The overall plan for conducting site-selective reactions on the arrays has proven to be general. The strategy has been used to site-selectively run acid and base catalyzed reactions, transition metal reactions using Pd(0), Pd(II), and Cu(I), and oxidation reactions using both Pd(II) and ceric ammonium nitrate. These reactions can be very useful. The use of a base on the arrays has allowed us to place peptide substrates proximal to the microelectrodes using Michael reaction chemistry.
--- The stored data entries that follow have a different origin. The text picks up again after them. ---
/-- First word and size in words of an ASP memory: P, X, Y (Table 16-4). -/
def spaceOf (x : Nat) : Nat × Nat := if x = 0 then (0, 0x8000) else if x = 1 then (0x8000, 0x4000) else (0xC000, 0x4000)

/-- An image is written into a core's memory; words beyond the memory are not. -/
def State.loadImage (s : State) (x : AspImage) : State :=
  if 15 < x.core ∨ 2 < x.space then s
  else
    let (b, n) := spaceOf x.space
    s.fold (List.range x.words.length) (fun s i =>
      if x.first + i < n then s.setSpWord x.core (b + x.first + i) (x.words.getD i 0) else s)

/-- Step 5 of R367: a core with images is STOPPED at its start PC, or RUNNING; others stay in RESET. -/
def State.startCore (s : State) (imgs : List AspImage) (n : Nat) : State :=
  let mine := imgs.filter (fun x => x.core = n)
  if mine.isEmpty then s
  else
    let pc := ((mine.filter (fun x => x.space = 0)).getLast?.map AspImage.pc).getD 0
    ((s.wr (R.SP_STAT_state n) (if mine.any AspImage.run then 2 else 1)).wr (R.SP_PC_pc n) pc).wr (R.SP_CTL_run n)
      (if mine.any AspImage.run then 1 else 0)

/-- Every ASP core is reset. -/
def State.resetCores (s : State) : State := s.fold (List.range 16) (fun s n => s.aspReset n)

/-- The ASP section: images and records while every core is in RESET (R344, R367, R388). -/
def State.loadAsps (s : State) (secs : List Sec) : State :=
  let mine := secs.filter (fun x => x.kind = 9)
  let imgs := mine.flatMap (fun x => aspImages 4096 (s.secBlob x))
  let s := s.fold imgs (fun s x => s.loadImage x)
  let s := s.fold mine (fun s x => s.applyRecords (s.secRecords x))
  s.fold (List.range 16) (fun s n => s.startCore imgs n)

/-- CF_CFGHASH: the SHA-384 of the ten digests in kind order (R368). -/
def State.setHash (s : State) : State :=
  let bs := (List.range 10).flatMap (fun k => leBytes 48 (smapGet 0 s.cf.digs k))
  let h := sha384 bs
  s.fold (List.range 12) (fun s w => s.wr (R.CF_CFGHASH_bytes w) (leAt h (4 * w) 4))

/-- The configuration epoch from round n on (R368). -/
def State.setCfgEpoch (s : State) (n ep : Nat) : State :=
  let s := s.wr R.CF_EPOCH_epoch ep
  { s with cf := { s.cf with epochs := bindRound s.cf.epochs n ep } }

/-! ## Full load (R367) -/

/-- The device is not quiesced for a full load. -/
def State.notQuiesced (s : State) : Bool :=
  s.on R.IN_CTL_en || s.on R.AL_CTL_en || s.on R.BD_CTL_en || s.on R.BA_CTL_en || s.on R.OT_CTL_en || s.on R.AU_CTL_en
    || !s.openGroups.isEmpty

/-- The lowest reason for which op 0x0023 is refused once the container has verified. -/
def State.fullReason (s : State) (k : Nat) : Option Nat :=
  if s.ctKind k ≠ 0 then some 1
  else if s.notQuiesced then some 7
  else if (s.sections k).any s.badRecords then some 13
  else if s.csState ≠ 0 then some 15
  else none

/-- The steps of R367 after the logic images. The Pair Map image must be valid (R109): the second part is false when a
step fails. -/
def State.applyFull (s : State) (k : Nat) : State × Bool :=
  let secs := s.sections k
  let s := s.resetCores
  let s := s.fold (secs.filter (fun x => x.kind = 8)) (fun s x => s.applyRecords (s.secRecords x))
  let asp := s.loadAsps secs
  let recs (kind : Nat) : List (Nat × Nat) := (secs.filter (fun x => x.kind = kind)).flatMap s.secRecords
  let s := asp.fold (List.range 7) (fun s kind => s.applyRecords (recs kind))
  let s := s.fold (List.range 7) (fun s kind => s.inForce kind 0 (recs kind))
  let maps := (secs.filter (fun x => x.kind = 3 ∧ x.blob ≠ 0)).map s.secBlob
  let ok := maps.all (fun bs => bs.length = 2 ^ 25 && s.mapValid (mapImage bs))
  let s := s.fold maps (fun s bs => s.loadMap bs)
  let digs := secs.foldl (fun d x => smapSet 0 d x.kind (leNat x.digest)) ([] : SMap Nat)
  let s := { s with cf := { s.cf with
    digs := digs
    record := [k]
    epochs := [] } }
  (((s.setHash).setCfgEpoch 0 (s.ctEpoch k)).showRecord, ok)

/-- A layout that a load brings, with the groups given, keeps R24. -/
def State.loadFits (s : State) (groups : List Nat) : Bool :=
  let cls := cfgClasses (s.baCfg s.nextRound)
  s.layoutFits (s.ringSize s.pktMin s.gOpenOf) groups (s.hasBeam && cls != 0) cls

/-- A full container leaves valid tables, and R24 holds for its layout with every group it defines.
(DESIGN CHOICE: log entry 196.) -/
def State.fullFits (s : State) (k : Nat) : Bool :=
  let t := (s.applyFull k).1
  (s.sections k).all (fun x => t.commitsValid x.kind (s.secRecords x)) && t.loadFits (groupList.filter (fun g => decide (1 ≤ t.rd (R.AG_GLEN_len g))))

/-- FULL_LOAD, op 0x0023: the container is verified again and the load begins. -/
def State.fullLoad (s : State) : State := s.mbxOp 0x23 (fun s r =>
  let k := r.slotArg
  if 3 < k then s.cfRefuseFree r
  else
    match s.reverify k with
    | (s, some x) => s.cfRefuse r x
    | (s, none) =>
      match s.fullReason k with
      | some x => s.cfRefuse r x
      | none =>
        if s.fullFits k then ({ s with cf := { s.cf with loading := some k } }).wr R.CF_STATUS_cfg_state 1
        else s.cfRefuseFree r)

/-- What a completed or failed full load leaves in CF_STATUS. -/
def State.endFull (s : State) (k : Nat) (ok : Bool) : State × Bool :=
  let s := { s with cf := { s.cf with loading := none } }
  let (t, good) := s.applyFull k
  if ok && good then
    (((t.wr R.CF_STATUS_cfg_state 2).wr R.CF_STATUS_src_slot k).inc (R.CF_CNT 0), true)
  else ((s.wr R.CF_STATUS_cfg_state 3).inc (R.CF_CNT 2), false)

/-- FULL_LOAD_COMPLETE: the load takes effect and the request is answered. (DEDUCED: log entry 149.) -/
def State.fullComplete (s : State) (ok : Bool) : State :=
  match s.cf.loading, s.xb.mbxQ with
  | some k, (slot, sec) :: _ =>
    let r := s.mbxRead slot sec
    match s.endFull k ok with
    | (s, true) => s.cfDone r
    | (s, false) => (s.tick).mbxAnswer r 1 [(Config.freeBits s.fresh).setWidth 8]
  | _, _ => s

/-! ## Region load (R369 to R373) -/

/-- Load time in µs of a compute region (Table 18-7). -/
def loadTime (kind : Nat) : Nat := if kind = 2 ∨ kind = 4 then 2000 else if kind = 3 then 1000 else 0

/-- A commit of the region's registers is pending (reason 12). -/
def State.commitPending (s : State) (kind : Nat) : Bool :=
  match kind with
  | 0 => s.on R.IN_STATUS_str_pending
  | 1 => s.on R.AL_STATUS_w_pending || s.on R.AL_HMASKCTL_pending
  | 2 => s.on R.BD_STATUS_tbl_pending
  | 3 => s.on R.AG_STATUS_pm_pending
  | 4 => s.on R.BA_STATUS_w_pending || s.on R.BA_STATUS_b_pending
  | _ => false

/-- R370: a record of a region load must not change this word. -/
def State.frozenWord (s : State) (l : Loc) : Nat :=
  let i := l.idx.headD 0
  match l.reg.id with
  | .IN_PORTCTL => 0x6
  | .AL_SLABGEO | .AL_BUF_BASE | .AL_ROUNDLEN | .AL_ORIGIN => allBits
  | .AG_GCFG | .AG_GLEN | .AG_GCH | .AG_GSTART | .AG_GBASE0 | .AG_GBASE1 | .AG_GTILE => if s.gState i != 0 then allBits else 0
  | .BA_WBASE_A | .BA_WBASE_B | .BA_STGBASE => allBits
  | .OT_RTCTL => if s.routeUsed i then allBits else 0
  | .OT_EPCTL | .OT_EPPORT | .OT_EPMAC | .OT_EPIP =>
    if (List.range 256).any (fun r => s.routeUsed r && (s.routeEps r).contains i) then allBits else 0
  | .ET_PORTCTL =>
    if (List.range 256).any (fun r => s.routeUsed r && (s.routePorts r).contains i) then 0x7 else 0
  | _ => 0

/-- A record would change what R370 keeps: of the stream table both the one in force and one pending. -/
def State.changes (s : State) (r : Nat × Nat) : Bool :=
  if shadowed 0 r.1 then (s.rnd :: s.ul.tables.map Prod.fst).any (fun n => decide (s.rnd ≤ n) && s.strWord n r.1 != r.2)
  else
    match locate r.1 with
    | some l => ((s.word r.1).toNat ^^^ r.2) &&& s.frozenWord l != 0
    | none => false

/-- Reason 14: a forbidden change in a region load (R370). -/
def State.forbidden (s : State) (x : Sec) : Bool :=
  (s.secRecords x).any s.changes
  || (x.kind = 3 && x.blob != 0 && !s.openGroups.isEmpty && mapImage (s.secBlob x) != s.ag.pm)

/-- The lowest reason for which op 0x0024 is refused once the container has verified. -/
def State.regionReason (s : State) (k : Nat) (x : Sec) (bound : Option Nat) : Option Nat :=
  let hash := (List.range 12).flatMap (fun w => leBytes 4 (s.word (R.CF_CFGHASH_bytes w).a).toNat)
  if s.ctKind k ≠ 1 then some 1
  else if s.ctBase k ≠ hash then some 8
  else if s.cf.pending.isSome then some 9
  else if bound.isNone then some 10
  else if s.roundDur ≠ 0 ∧ s.roundDur * 1000000 < ((loadTime x.kind : Nat) : Rat) * 25 then some 11
  else if s.commitPending x.kind then some 12
  else if s.badRecords x then some 13
  else if s.forbidden x then some 14
  else none

/-- A region load takes effect from its boundary on: its records, digest, hash and epoch, and the load record. -/
def State.regionTake (s : State) (p : RegionLoad) : State :=
  let s := s.applyRecords p.recs
  let s := if p.kind = 0 then s else s.inForce p.kind p.bound p.recs
  let s := if p.kind = 3 ∧ p.blob ≠ [] then s.loadMap p.blob else s
  let s := { s with cf := { s.cf with
    digs := smapSet 0 s.cf.digs p.kind p.digest
    record := s.cf.record ++ [p.slot] } }
  ((s.setHash).setCfgEpoch p.bound p.epoch).showRecord

/-- A region load leaves valid tables, and R24 holds for the layout with the groups in use. (DESIGN CHOICE: log entry 196.) -/
def State.regionFits (s : State) (p : RegionLoad) : Bool :=
  let t := s.regionTake p
  t.commitsValid p.kind p.recs && t.loadFits s.openGroups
The ability to place peptides on the arrays allows us to explore the electrochemical impedance approach to monitoring binding events as outlined in Figure 1. For example, consider the study highlighted in Figure 2. In this experiment, two RGD peptides were placed onto a microelectrode array having 12,544 microelectrodes cm^-2 (a 12K-array). Both peptides were located proximal to a block of ten microelectrodes. The first peptide (sequence = KGGRGDSPC) is known to bind tightly to the integrin receptor aIIbßIII (GPIIb/IIIa). The second peptide (sequence = KGGRADSPC) is known to bind weakly to the integrin receptor. The microelectrode array was then inserted into a solution containing potassium ferricyanide and a Pt-counter electrode. A cyclic voltammogram was run using the microelectrodes located next to both the tight binding peptide (the CV on the left) and the weak binding peptide (the CV on the right) giving rise to the red line in both cases. This line represents the background current associated with ferricyanide in the absence of the receptor. The integrin receptor was then added to the solution and the CV experiments repeated giving rise to the blue line in both cases. Clearly, a difference in binding was observed with the current measured at the microelectrodes proximal to the tight binding peptide dropping off significantly more than the current measured at the microelectrodes proximal to the weak                                                                                                                                                 binding peptide.